There was one more correlation that seemed to fit very well, from the heatmap earlier, Economy vs Health.
l = sns.regplot(data = data, x=data_15['Economy (GDP per Capita)'], y= data_15['Health (Life Expectancy)'], fit_reg=False, label = y_a[0]) #cycle through 2015 data
sns.regplot(data = data, x=data_16['Economy (GDP per Capita)'], y= data_16['Health (Life Expectancy)'], fit_reg=False, label = y_a[1]) #layer ontop 2016 data
sns.regplot(data = data, x=data_17['Economy (GDP per Capita)'], y= data_17['Health (Life Expectancy)'], fit_reg=False, label = y_a[2]) #layer ontop 2017 data
#plot for regression line of total years
sns.regplot(data = data, x=data['Economy (GDP per Capita)'], y= data['Health (Life Expectancy)'], scatter= False, color = 'black').set_title("Correlation for Economy (GDP per Capita) vs Health (Life Expectancy)")
l.legend(loc=4)
The is graph of Economy vs Health has a heavy correlation of ~63%, the highest correlation out of all our categories.

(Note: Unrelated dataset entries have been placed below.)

-- ==== Sys2Proof/Machine/Sha.lean ====
section
/-! DEFINITION. Sys2Proof/Machine/Sha.lean: SHA-512 (FIPS 180-4), which the spec names for image digests and quotes (R483, Table 17-6).
PRESUMED: the spec names the function and does not define it (assumption log 7). -/

namespace Sys2Proof.Machine

/-- Round constants 0 to 15. -/
def shaK0 : List W64 :=
  [0x428A2F98D728AE22, 0x7137449123EF65CD, 0xB5C0FBCFEC4D3B2F, 0xE9B5DBA58189DBBC,
   0x3956C25BF348B538, 0x59F111F1B605D019, 0x923F82A4AF194F9B, 0xAB1C5ED5DA6D8118,
   0xD807AA98A3030242, 0x12835B0145706FBE, 0x243185BE4EE4B28C, 0x550C7DC3D5FFB4E2,
   0x72BE5D74F27B896F, 0x80DEB1FE3B1696B1, 0x9BDC06A725C71235, 0xC19BF174CF692694]

/-- Round constants 16 to 31. -/
def shaK1 : List W64 :=
  [0xE49B69C19EF14AD2, 0xEFBE4786384F25E3, 0x0FC19DC68B8CD5B5, 0x240CA1CC77AC9C65,
   0x2DE92C6F592B0275, 0x4A7484AA6EA6E483, 0x5CB0A9DCBD41FBD4, 0x76F988DA831153B5,
   0x983E5152EE66DFAB, 0xA831C66D2DB43210, 0xB00327C898FB213F, 0xBF597FC7BEEF0EE4,
   0xC6E00BF33DA88FC2, 0xD5A79147930AA725, 0x06CA6351E003826F, 0x142929670A0E6E70]

/-- Round constants 32 to 47. -/
def shaK2 : List W64 :=
  [0x27B70A8546D22FFC, 0x2E1B21385C26C926, 0x4D2C6DFC5AC42AED, 0x53380D139D95B3DF,
   0x650A73548BAF63DE, 0x766A0ABB3C77B2A8, 0x81C2C92E47EDAEE6, 0x92722C851482353B,
   0xA2BFE8A14CF10364, 0xA81A664BBC423001, 0xC24B8B70D0F89791, 0xC76C51A30654BE30,
   0xD192E819D6EF5218, 0xD69906245565A910, 0xF40E35855771202A, 0x106AA07032BBD1B8]

/-- Round constants 48 to 63. -/
def shaK3 : List W64 :=
  [0x19A4C116B8D2D0C8, 0x1E376C085141AB53, 0x2748774CDF8EEB99, 0x34B0BCB5E19B48A8,
   0x391C0CB3C5C95A63, 0x4ED8AA4AE3418ACB, 0x5B9CCA4F7763E373, 0x682E6FF3D6B2B8A3,
   0x748F82EE5DEFB2FC, 0x78A5636F43172F60, 0x84C87814A1F0AB72, 0x8CC702081A6439EC,
   0x90BEFFFA23631E28, 0xA4506CEBDE82BDE9, 0xBEF9A3F7B2C67915, 0xC67178F2E372532B]

/-- Round constants 64 to 79. -/
def shaK4 : List W64 :=
  [0xCA273ECEEA26619C, 0xD186B8C721C0C207, 0xEADA7DD6CDE0EB1E, 0xF57D4F7FEE6ED178,
   0x06F067AA72176FBA, 0x0A637DC5A2C898A6, 0x113F9804BEF90DAE, 0x1B710B35131C471B,
   0x28DB77F523047D84, 0x32CAAB7B40C72493, 0x3C9EBE0A15C9BEBC, 0x431D67C49C100D4C,
   0x4CC5D4BECB3E42B6, 0x597F299CFC657E2A, 0x5FCB6FAB3AD6FAEC, 0x6C44198C4A475817]

/-- The round constants. -/
def shaK : List W64 := shaK0 ++ shaK1 ++ shaK2 ++ shaK3 ++ shaK4

/-- The initial hash value. -/
def shaInit : List W64 :=
  [0x6A09E667F3BCC908, 0xBB67AE8584CAA73B, 0x3C6EF372FE94F82B, 0xA54FF53A5F1D36F1,
   0x510E527FADE682D1, 0x9B05688C2B3E6C1F, 0x1F83D9ABFB41BD6B, 0x5BE0CD19137E2179]

/-- The functions of the message schedule and of a round. -/
def shaS0 (x : W64) : W64 := x.rotateRight 1 ^^^ x.rotateRight 8 ^^^ (x >>> 7)
def shaS1 (x : W64) : W64 := x.rotateRight 19 ^^^ x.rotateRight 61 ^^^ (x >>> 6)
def shaB0 (x : W64) : W64 := x.rotateRight 28 ^^^ x.rotateRight 34 ^^^ x.rotateRight 39
def shaB1 (x : W64) : W64 := x.rotateRight 14 ^^^ x.rotateRight 18 ^^^ x.rotateRight 41
def shaCh (x y z : W64) : W64 := (x &&& y) ^^^ (~~~x &&& z)
def shaMaj (x y z : W64) : W64 := (x &&& y) ^^^ (x &&& z) ^^^ (y &&& z)

/-- The message schedule: the next words from the last sixteen, newest first. -/
def shaExpand : Nat → List W64 → List W64
  | 0, w => w
  | n + 1, w => shaExpand n ((shaS1 (w.getD 1 0) + w.getD 6 0 + shaS0 (w.getD 14 0) + w.getD 15 0) :: w)

/-- One round on the eight working variables. -/
def shaRound (v : List W64) (kw : W64 × W64) : List W64 :=
  match v with
  | [a, b, c, d, e, f, g, h] =>
    let t1 := h + shaB1 e + shaCh e f g + kw.1 + kw.2
    let t2 := shaB0 a + shaMaj a b c
    [t1 + t2, a, b, c, d + t1, e, f, g]
  | _ => v

/-- A 64-bit word from eight bytes, most significant first. -/
def shaWord (bs : List Byte) : W64 := bs.foldl (fun x b => x <<< 8 ||| b.zeroExtend 64) 0

/-- One block of 128 bytes. -/
def shaBlock (h : List W64) (bs : List Byte) : List W64 :=
  let w := (List.range 16).map (fun i => shaWord ((bs.drop (8 * i)).take 8))
  let ws := (shaExpand 64 w.reverse).reverse
  let v := (shaK.zip ws).foldl shaRound h
  (h.zip v).map (fun e => e.1 + e.2)

/-- The padded message. -/
def shaPad (m : List Byte) : List Byte :=
  let z := (239 - m.length % 128) % 128
  m ++ 0x80#8 :: List.replicate z 0 ++ (bytesOfNat 16 (8 * m.length)).reverse

/-- The SHA-512 digest of a message, 64 bytes. -/
def sha512 (m : List Byte) : List Byte :=
  let h := ((shaPad m).toChunks 128).foldl shaBlock shaInit
  (h.map (fun (x : W64) => (bytesOfNat 8 x.toNat).reverse)).flatten

end Sys2Proof.Machine
end

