/-- Handing the 32 packets of a node or leaf to the tree (R411): the root's result goes out on MCG, an input of a node here is
filled, or RSUMs go to the module of the parent's first leaf. An error is the state in which they wait. A rank map that fails translation
loses them, as a lost packet. -/
def State.handUp (s : State) (j lo n t : Nat) (mk : Nat → Nat → List PktSpec) : Except State State :=
  let q := s.job j
  if lo = 0 ∧ n = q.leaves then .ok ((mk 0x11 q.mcg).foldl (fun (s : State) k => s.originateMc k) s)
  else match treeParent 64 0 q.leaves lo n with
    | none => .ok s
    | some (plo, pn, right) =>
      if plo / q.leavesPer = q.rank then
        match s.nodeTakeAll j plo pn t right ((mk 0x10 s.chip).map (fun k => mkPacket s.chip 0 k)) with
        | some u => .ok u
        | none => .error s
      else match s.rankChip j (plo / q.leavesPer) with
        | .wait u => .error u
        | .bad u _ _ => .ok (u.jobXf j)
        | .ok u (_, true) => .ok (((u.jobClose j).jobSticky j 0x10000000).jobErr j 10)
        | .ok u (chip, false) => .ok ((mk 0x10 chip).foldl (fun (s : State) k => s.originate k) u)

/-- One output packet of a node (R411, R417, R418), and whether its adder check failed. -/
def nodeOut (h : Bool) (epoch : Nat) (hd : RedHead) (l r : Packet) (type dst : Nat) : PktSpec × Bool :=
  let xs := ((Packet.values l h).zip (Packet.values r h)).map (fun e => round32 (e.1.add e.2))
  let (cs, ps) := toWire h xs
  let nf := l.rNf || r.rNf || cs.any (wireNf h)
  let bad := !nf && !adderOk h l r cs ps
  let pm := (l.pmask ||| r.pmask).toNat
  (redSpec h type dst epoch { hd with nf := nf, cf := l.rCf || r.rCf || bad } cs ps pm, bad)

/-- A packet of a node's input; every one is present when the node sends. -/
def NodeIn.pkt (i : NodeIn) (q : Nat) : Packet := look { hdr := 0, data := [] } i.pkts q

/-- Whether both inputs have arrived. -/
def Node.ready (x : Node) : Bool := decide (x.left.pkts.length = 32) && decide (x.right.pkts.length = 32)

/-- A contribution that a node held has been consumed: its leaf's parity inverts and the leaf is free (R402). -/
def Job.leafDone (q : Job) (lo n t : Nat) : Job :=
  let h := (n + 1) / 2
  let one (q : Job) (leaf : Nat) (is : Bool) : Job :=
    if is && leaf / q.leavesPer == q.rank then
      let k := leafKey (leaf - q.rank * q.leavesPer) t
      { q with leafBusy := put false q.leafBusy k false, leafPar := put false q.leafPar k (!look false q.leafPar k) }
    else q
  one (one q lo (h == 1)) (lo + h) (n - h == 1)

/-- A ready node sends its output and frees its slot (R411, R426); an error is the state in which it waits. -/
def State.nodeSend (s : State) (j : Nat) (x : Node) : Except State State :=
  let (s, x) := s.readNode j x
  let q := s.job j
  let key := nodeKey x.lo x.size x.tile
  let rp := look false q.nodePar key
  let outs (type dst : Nat) : List (PktSpec × Bool) := (List.range 32).map (fun i =>
    let node := if type = 0x11 then 0 else x.lo
    nodeOut q.wire (s.bEpoch q.ctx) { node := node, nf := false, cf := false, rp := rp, job := j, tile := x.tile, pkt := i }
      (x.left.pkt i) (x.right.pkt i) type dst)
  match s.handUp j x.lo x.size x.tile (fun ty d => (outs ty d).map (·.1)) with
  | .error t => .error t
  | .ok t =>
    let t := if (outs 0x10 0).any (·.2) then t.jobErr j 6 else t
    if !(t.job j).open_ then .ok t
    else .ok (t.modJob j (fun q =>
      { (q.leafDone x.lo x.size x.tile) with
        nodes := q.nodes.filter (fun y => !(y.lo == x.lo && y.size == x.size && y.tile == x.tile)),
        nodePar := put false q.nodePar key (!rp) }))

/-! ## Results -/

/-- Whether a job's results are free values: DMODE 3 is reserved (Table 14-1), or they are undefined (R360). -/
def Job.wild (q : Job) : Bool := q.dmode == 3 || q.und
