-- ==== Sys2Proof/Machine/MouldCmd.lean ====
section
/-! DEFINITION. Sys2Proof/Machine/MouldCmd.lean: the commands and events of the Mould (R305, R309 to R312), of step resolution and
restore (R437, R441, R448), and of the scale table and the loss-scale register (R211, R212, R215, R216). -/

namespace Sys2Proof.Machine

/-- A store made by a core at user level. -/
def Src.user : Src → Bool
  | .core _ sup => !sup
  | _ => false

/-- A field of len bits that the spec leaves undefined after a write: a free value (assumption log 3). -/
def State.freeFld (s : State) (len : Nat) : State × Nat :=
  let (v, t) := s.free
  (t, v.toNat % 2 ^ len)

/-- A word whose field holds a reserved encoding, or one above a limit, with a free value in that field (R8, R21). -/
def State.reserve (s : State) (w : W32) (lo len max : Nat) : State × W32 :=
  if fld w lo len ≤ max then (s, w)
  else
    let (t, v) := s.freeFld len
    (t, setFld w lo len v)

/-- SNAPSHOT_FIRST_TOUCH (R309). -/
def execSnapshotFirstTouch (leaf : BitVec 44) (s : State) : Host.Outcome State Fault Refusal :=
  command (fun s => s.firstTouch leaf.toNat false) s

/-- SHADOW_FIRST_TOUCH (R310). -/
def execShadowFirstTouch (leaf : BitVec 44) (s : State) : Host.Outcome State Fault Refusal :=
  command (fun s => s.firstTouch leaf.toNat true) s

/-- PAGE_COPY_COMPLETE (R311). -/
def execPageCopyComplete (leaf : BitVec 44) (s : State) : Host.Outcome State Fault Refusal :=
  command (fun s => (s.copyDone leaf.toNat).retryPug) s

/-- MOULD_TAKE (R309, R443). -/
def execMouldTake (src : Src) (s : State) : Host.Outcome State Fault Refusal :=
  command (fun s => s.inTurn src .mouldTake State.take) s

/-- SNAP_SWEEP_END (R309). -/
def execSnapSweepEnd (s : State) : Host.Outcome State Fault Refusal := command (fun s => s.sweepEnd.retryPug) s

/-- STEP_COMMIT (R310). -/
def execStepCommit (src : Src) (s : State) : Host.Outcome State Fault Refusal :=
  command (fun s => s.inTurn src .stepCommit (fun s => if Src.user src then s else s.stepCommand true)) s

/-- STEP_ROLLBACK (R310). -/
def execStepRollback (src : Src) (s : State) : Host.Outcome State Fault Refusal :=
  command (fun s => s.inTurn src .stepRollback (fun s => if Src.user src then s else s.stepCommand false)) s

/-- STEP_CMD_END (R310, R440). -/
def execStepCmdEnd (s : State) : Host.Outcome State Fault Refusal := command State.stepEnd s

/-- A write of MOULD_SLOG_LO or HI (R8, R312). -/
def State.slogWrite (s : State) (hi : Bool) (w : W32) : State :=
  if s.slogCnt ≠ 0 then s.err .mould 6
  else if hi then s.setReg rSlogHi (w &&& 0xFFF)
  else
    let (t, v) := s.reserve (w &&& 0xFFFFE01F) 0 5 24
    t.setReg rSlogLo v

/-- SLOG_WRITE (R312). -/
def execSlogWrite (src : Src) (hi : Bool) (w : BitVec 32) (s : State) : Host.Outcome State Fault Refusal :=
  command (fun s => s.inTurn src (.slogWrite hi w) (fun s => s.slogWrite hi w)) s

/-- A write of XROOT_LO (R305): the held high part comes into use, and the TLB is invalidated. -/
def State.xrootLo (s : State) (n : Nat) (w : W32) : State :=
  let s1 := s.setReg (rXrootLo n) (w &&& 0xFFFFE001)
  s1.modCore n (fun c => { c with rootUse := (s1.reg (rXrootHi n)).truncate 12, tlb := [], runAhead := [] })

/-- XROOT_LO_WRITE (R305). -/
def execXrootLoWrite (src : Src) (n : Nat) (w : BitVec 32) (s : State) : Host.Outcome State Fault Refusal :=
  command (fun s => s.inTurn src (.xrootLoWrite n w) (fun s => s.xrootLo n w)) s

/-- XROOT_HI_WRITE (R305). -/
def execXrootHiWrite (src : Src) (n : Nat) (w : BitVec 32) (s : State) : Host.Outcome State Fault Refusal :=
  command (fun s => s.inTurn src (.xrootHiWrite n w) (fun s => s.setReg (rXrootHi n) (w &&& 0xFFF))) s

/-- A write of MOULD_JROOT_LO (R305, R312). -/
def State.jrootLo (s : State) (w : W32) : State :=
  let s1 := s.setReg rJrootLo (w &&& 0xFFFFE001)
  { s1 with jrootUse := (s1.reg rJrootHi).truncate 12, jtlb := [] }

/-- JROOT_LO_WRITE (R305). -/
def execJrootLoWrite (src : Src) (w : BitVec 32) (s : State) : Host.Outcome State Fault Refusal :=
  command (fun s => s.inTurn src (.jrootLoWrite w) (fun s => s.jrootLo w)) s

/-- JROOT_HI_WRITE (R305). -/
def execJrootHiWrite (src : Src) (w : BitVec 32) (s : State) : Host.Outcome State Fault Refusal :=
  command (fun s => s.inTurn src (.jrootHiWrite w) (fun s => s.setReg rJrootHi (w &&& 0xFFF))) s

/-! ## Steps -/

/-- SRSV_COMMIT (R441). -/
def execSrsvCommit (src : Src) (s : State) : Host.Outcome State Fault Refusal :=
  command (fun s => s.inTurn src .srsvCommit (fun s => s.srsv src 1)) s

/-- SRSV_SKIP (R441). -/
def execSrsvSkip (src : Src) (s : State) : Host.Outcome State Fault Refusal :=
  command (fun s => s.inTurn src .srsvSkip (fun s => s.srsv src 2)) s

/-- SRSV_REFUSED (R441). -/
def execSrsvRefused (src : Src) (s : State) : Host.Outcome State Fault Refusal :=
  command (fun s => s.inTurn src .srsvRefused (fun s => s.srsv src 3)) s

/-- SRSV_ABANDONED (R441). -/
def execSrsvAbandoned (src : Src) (s : State) : Host.Outcome State Fault Refusal :=
  command (fun s => s.inTurn src .srsvAbandoned (fun s => s.srsv src 4)) s

/-- RESTORE_GO (R448). -/
def execRestoreGo (src : Src) (s : State) : Host.Outcome State Fault Refusal :=
  command (fun s => s.inTurn src .restoreGo State.restoreGo) s

/-- RESTORE_COMPLETE (R448). -/
def execRestoreComplete (s : State) : Host.Outcome State Fault Refusal := command State.restoreDone s

/-- A write of MOULD_SCTL (R437): EN and CTX keep their values while the step context's B_CTL.EN is 1. -/
def State.sctlWrite (s : State) (w : W32) : State :=
  let old := s.reg rSctl
  let active := s.bitReg rSctl 31 && s.bEn (s.fldReg rSctl 0 6)
  let s1 := s.setFldReg rSctl 30 1 (fld w 30 1)
  if active then s1 else s1.setReg rSctl ((w &&& 0xC000003F) ||| (old &&& 0x20000000))

/-- SCTL_WRITE (R437). -/
def execSctlWrite (src : Src) (w : BitVec 32) (s : State) : Host.Outcome State Fault Refusal :=
  command (fun s => s.inTurn src (.sctlWrite w) (fun s => s.sctlWrite w)) s

/-- STEPN_WRITE (Table 15-8). -/
def execStepnWrite (src : Src) (w : BitVec 32) (s : State) : Host.Outcome State Fault Refusal :=
  command (fun s => s.inTurn src (.stepnWrite w) (fun s => if s.bitReg rSctl 31 then s else s.setReg rStepn w)) s

/-! ## Scales -/

/-- SCALE_ROLL (R211). -/
def execScaleRoll (src : Src) (n : Nat) (hi : Bool) (w : BitVec 32) (s : State) : Host.Outcome State Fault Refusal :=
  command (fun s => s.inTurn src (.scaleRoll n hi w) (fun s => s.scRoll n hi w)) s

/-- SC_AMAXW_WRITE (R212). -/
def execScAmaxwWrite (src : Src) (n : Nat) (e : Fin 64) (w : BitVec 32) (s : State) : Host.Outcome State Fault Refusal :=
  command (fun s => s.inTurn src (.scAmaxwWrite n e w) (fun s => s.scAmaxw n e.val w)) s

/-- Whether the context bound to the loss-scale settings is enabled: a write of a live setting is then undefined (R216, R360). -/
def State.lossActive (s : State) : Bool := s.bEn (s.fldReg rLsctx 0 6)

/-- The context of the loss-scale settings, with its jobs, is left undefined by a live write while it is active (R360). -/
def State.lossAbused (s : State) : State := let b := s.fldReg rLsctx 0 6; s.ctxUnd b (s.jobsOf b)

/-- A write of LOSS_SCALE_CUR (R215, R216): EXP takes the value, or a free value where it is reserved or the write is undefined. -/
def State.lossCurWrite (s : State) (w : W32) : State :=
  if s.lossActive then s.lossAbused
  else if 40 < fld w 0 6 then
    let (t, v) := s.freeFld 6
    t.lossExp v
  else s.lossExp (fld w 0 6)

/-- LOSS_SCALE_CUR_WRITE (R215). -/
def execLossScaleCurWrite (src : Src) (w : BitVec 32) (s : State) : Host.Outcome State Fault Refusal :=
  command (fun s => s.inTurn src (.lossScaleCurWrite w) (fun s => s.lossCurWrite w)) s

/-- A write of LOSS_SCALE_POL, live or staged (Table 7-12): reserved values leave free values, and a live write while the job is active leaves the
job undefined (R360). -/
def State.lossPolWrite (s : State) (staged : Bool) (w : W32) : State :=
  if !staged && s.lossActive then s.lossAbused
  else
    let (t, x) := s.reserve (w &&& 0xBF3FFFFF) 24 6 40
    let (u, y) := t.reserve x 16 6 40
    u.setReg (if staged then rLsPolStg else rLsPol) y

end Sys2Proof.Machine
end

In general we can hypothesize that the biggest factors for someones happiness may be their Economy(61%), Health(56%), and Family(40%). We can also assume that Freedom(31%) and the Dystopia Residual(24%) have moderate correlation, while Trust(17%) and Generosity(3%) typically have the lowest correlation.
We can also notice that, in general, people in 2016 had a lower score for Family, which showed, when removing the lower 2016 data, a 12% increase (34% to 46%) in a correlation between Family and Economy, and a 3% increase (46% to 49%) in Family vs Happiness. This is something that is expected, as Happiness is more heavily correlated with three factors: Economy(61%), Health(56%), and Family(40%). Meanwhile the Economy is only heavily correlated with two factors: Health(63%) and Family(34%). Meaning the family scores will have a heavier impact on the economy score, as opposed to the happiness score, even though its correlation percentage is lower.